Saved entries
========================================
-- ==== Sys2Proof/Machine/Startup.lean ====
section
/-! DEFINITION. Start-up, the configuration image, the hand-over into START, and the soft restart (chapter 10). -/

namespace Sys2Proof.Machine

/-! ### Reset (R170, R172) -/

/-- Every block at its power-on value, the part held in reset. What stands outside the part is kept: the queue of commands,
the input pins and the count of free values (log 17). -/
def resetPart (s : State) : State :=
  { State.reset with pending := s.pending, pins := s.pins, freeCount := s.freeCount }

/-- POWER_ON (R170). -/
def execPowerOn (s : State) : Host.Outcome State Fault Refusal := .next (resetPart s)

/-- RESET_PIN_ASSERTION (R170, R172). -/
def execResetPinAssertion (s : State) : Host.Outcome State Fault Refusal := .next (resetPart s)

/-- RESET_PIN_RELEASE (R171, R175, R79): floor time starts from 0, the straps are sampled and the image read begins. -/
def execResetPinRelease (straps : BitVec 4) (s : State) : Host.Outcome State Fault Refusal :=
  .next (
    if s.inReset then
      { s with inReset := false, floor := { s.floor with time := 0 }, loader := { strap := straps } }
    else s)

/-! ### The image (R173, R174) -/

/-- A two-octet field, low octet first. -/
def image16 (img : List Octet) (k : Nat) : Nat := octetAt img k + 256 * octetAt img (k + 1)

/-- A value brought into its legal range (R174). -/
def intoRange (lo hi x : Nat) : Nat := max lo (min hi x)

/-- Octets 14..17 as one value. -/
def image32 (img : List Octet) (k : Nat) : Nat := image16 img k + 65536 * image16 img (k + 2)

/-- The fields of line `l` (R174). -/
def decodeLine (img : List Octet) (l : Nat) : LineSetup :=
  let high := octetAt img (34 + l)
  let anchor := octetAt img (82 + l)
  let parity := octetAt img (98 + l)
  { enable := (image16 img 3).testBit l
    mayAnchor := decide (anchor % 16 ≠ 0)
    priority := if anchor % 16 = 0 then 8 else anchor % 16
    wanderLimit := intoRange 1 255 (octetAt img (50 + l))
    divergeLimit := intoRange 1 255 (octetAt img (66 + l))
    parityLimit := intoRange 1 63 (parity % 64)
    wtrCode := anchor / 16
    slipLow := intoRange 9 135 (octetAt img (18 + l))
    slipHigh := 152 + intoRange 1 127 (high % 128)
    maskWander := (image16 img 114).testBit l
    maskDiverge := (image16 img 116).testBit l
    maskDegraded := parity.testBit 6
    maskExcess := high.testBit 7
    maskCrosscheck := parity.testBit 7 }

/-- The decoded and clamped image (R174). -/
def decodeImage (img : List Octet) : Setup :=
  let packed := image32 img 14
  { profile := img.getD 2 0#8
    holdEpochs := octetAt img 5
    holdoverLimit := intoRange 1 255 (octetAt img 6)
    pullLimit := intoRange 1024 32767 (image16 img 7)
    jumpThreshold := intoRange 64 16383 (image16 img 9)
    lockWindow := intoRange 8 1023 (image16 img 11 % 1024)
    delayComp := image16 img 11 / 1024
    slewCode := octetAt img 13 % 16
    anchorGain := intoRange 1 8 (octetAt img 13 / 16)
    weight1 := packed % 32
    weight2 := packed / 32 % 32
    weight3 := packed / 1024 % 32
    weight4 := packed / 32768 % 32
    weight5 := packed / 1048576 % 32
    kp := packed / 2 ^ 25 % 8
    ki := packed / 2 ^ 28 % 4
    intervalCode := intoRange 0 2 (packed / 2 ^ 30)
    lines := allLines.foldl (fun v (l : LineNo) => v.set l (decodeLine img l.val)) (Vector.replicate 16 {}) }

/-- The signature is 56H 52H (R173). -/
def signatureGood (img : List Octet) : Bool := img.getD 0 0#8 == 0x56#8 && img.getD 1 0#8 == 0x52#8

/-- The configuration an image gives: its fields, or every default where the signature is bad (R173). -/
def configured (img : List Octet) : Setup := if signatureGood img then decodeImage img else {}

/-! ### The hand-over (R176) -/

/-- A line at the hand-over: a disabled one becomes OFF, an enabled one scans with the next bit it receives, a clock edge
being a change from the level that stands now, and the wait is loaded (R1, R18, R61). -/
def startLine (s : State) (l : LineNo) : State :=
  let u := s.lineSetup l
  (s.onLrx l fun r =>
    { r with
      align := if u.enable then .search else .off, edgeWatch := 0, searchBits := 0
      clockSeen := s.pins.lineClock.getLsbD l.val }).onMon l
    fun m => { m with wtr := 16 * u.wtrCode }

/-- The bus interface at the hand-over: it begins to watch the pair from the level that stands now (R118). -/
def Bus.started (b : Bus) (level : Bool) : Bus := { b with lastLevel := level }

/-- Entry to START at the floor clock unit (R69, R99). -/
def enterStart (s : State) : State :=
  { s with
    floor := { s.floor with state := .start, listen := 0, lock := 0, unlock := 0 }
    steer := { s.steer with
      role := none, announced := 6, ownHold := 0, offset := none, anchor := none, holdover := none, recordAnchor := none
      recordMean := none } }

/-- The hand-over into START with the whole image (R173, R174, R176, R166). -/
def handOverStart (img : List Octet) (s : State) : State :=
  let s := { s with
    setup := configured img
    loader := { s.loader with phase := .done, buffer := img, bits := [] }
    flags := { s.flags with config := s.flags.config || !signatureGood img } }
  enterStart ((s.forLines allLines startLine).onBus fun b => b.started s.pins.busLevel)

/-- HAND_OVER_INTO_START (R171, R176): the octets go into the buffer, and the 118th ends the load. -/
def execHandOverIntoStart (octets : List Octet) (s : State) : Host.Outcome State Fault Refusal :=
  .next (
    if !s.inReset && s.loader.phase == .reading then
      let img := (s.loader.buffer ++ octets).take Config.imageLength
      if img.length = Config.imageLength then handOverStart img s
      else { s with loader := { s.loader with buffer := img } }
    else s)

/-! ### The soft restart (R177) -/

/-- The receiver's restart (R19). -/
def Lrx.restart (r : Lrx) : Lrx :=
  { r with
    align := .search, edgeWatch := 0, candidate := none, held := [], scan := [], failed := 0, searchBits := 0, lof := false
    wordWindow := [], gradeRun := {}, farRun := {}, grade := 6, farEnd := true, trafficParity := none, trafficAcc := false
    alignedThroughout := false, accBefore := none, rxCount := 0, rxBits := [] }

/-- The store's restart (R40). -/
def Store.restart (t : Store) : Store :=
  { t with
    fresh := Vector.replicate 8 false, request := none, repeatPending := false, deletePending := false, excess := false }

/-- The monitor's restart (R62). -/
def Monitor.restart (u : LineSetup) (m : Monitor) : Monitor :=
  { m with
    wander := false, diverge := false, degraded := false, crosscheck := false
    wanderRun := 0, divergeRun := 0, crossRun := 0, crossReleaseRun := 0
    otherwise := false, candidate := false, wtr := 16 * u.wtrCode }

/-- One enabled line restarted: receiver, store and framer, monitor (R19, R40, R62). -/
def restartLine (s : State) (l : LineNo) : State :=
  squelch l (((s.onLrx l Lrx.restart).onStore l Store.restart).onMon l (Monitor.restart (s.lineSetup l)))

/-- The floor clock unit's restart (R69, R80, R99). -/
def restartFloor (s : State) : State :=
  (enterStart s).onSteer fun t => { t with historyValid := false, runCount := 0, deferredHold := none }

/-- A received bulletin is a RESTART. -/
def RxEntry.restarts (e : RxEntry) : Bool := kindOf e.octets == 7

/-- The soft restart (R177) at the service of a RESTART with `behind` in the queue behind it and `waiting` others still to be
served: no selection-lost notice is sent (R62), and the queue is emptied (R128, R155); each RESTART among what it held restarts the
station again, at its own service (R138, R177; log 37). -/
def softRestart (behind : List RxEntry) (waiting : Nat) (s : State) : State :=
  let s := { s.forLines s.enabledLines restartLine with selected := none }
  let s := restartFloor s
  { s with
    bus := s.bus.restarted, queue := [], restartsWaiting := waiting + behind.countP RxEntry.restarts
    peers := Vector.replicate 12 {}
    duplicate := false }

/-- RESTART (R138, R177): one that waits, or the head of the queue. -/
def execRestart (s : State) : Host.Outcome State Fault Refusal :=
  .next (
    if s.serves && decide (0 < s.restartsWaiting) then softRestart s.queue (s.restartsWaiting - 1) s
    else
      match headOfKind s 7 with
      | none => s
      | some _ => softRestart (s.queue.drop 1) 0 s)

end Sys2Proof.Machine
end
========================================
* **What you will do**:
Retype exactly the lines from the start of the entries through the one with "wanderLimit := intoRange"; include both ends.

* **Result**:
-- ==== Sys2Proof/Machine/Startup.lean ====
section
/-! DEFINITION. Start-up, the configuration image, the hand-over into START, and the soft restart (chapter 10). -/

namespace Sys2Proof.Machine

/-! ### Reset (R170, R172) -/

/-- Every block at its power-on value, the part held in reset. What stands outside the part is kept: the queue of commands,
the input pins and the count of free values (log 17). -/
def resetPart (s : State) : State :=
  { State.reset with pending := s.pending, pins := s.pins, freeCount := s.freeCount }

/-- POWER_ON (R170). -/
def execPowerOn (s : State) : Host.Outcome State Fault Refusal := .next (resetPart s)

/-- RESET_PIN_ASSERTION (R170, R172). -/
def execResetPinAssertion (s : State) : Host.Outcome State Fault Refusal := .next (resetPart s)

/-- RESET_PIN_RELEASE (R171, R175, R79): floor time starts from 0, the straps are sampled and the image read begins. -/
def execResetPinRelease (straps : BitVec 4) (s : State) : Host.Outcome State Fault Refusal :=
  .next (
    if s.inReset then
      { s with inReset := false, floor := { s.floor with time := 0 }, loader := { strap := straps } }
    else s)

/-! ### The image (R173, R174) -/

/-- A two-octet field, low octet first. -/
def image16 (img : List Octet) (k : Nat) : Nat := octetAt img k + 256 * octetAt img (k + 1)

/-- A value brought into its legal range (R174). -/
def intoRange (lo hi x : Nat) : Nat := max lo (min hi x)

/-- Octets 14..17 as one value. -/
def image32 (img : List Octet) (k : Nat) : Nat := image16 img k + 65536 * image16 img (k + 2)

/-- The fields of line `l` (R174). -/
def decodeLine (img : List Octet) (l : Nat) : LineSetup :=
  let high := octetAt img (34 + l)
  let anchor := octetAt img (82 + l)
  let parity := octetAt img (98 + l)
  { enable := (image16 img 3).testBit l
    mayAnchor := decide (anchor % 16 ≠ 0)
    priority := if anchor % 16 = 0 then 8 else anchor % 16
    wanderLimit := intoRange 1 255 (octetAt img (50 + l))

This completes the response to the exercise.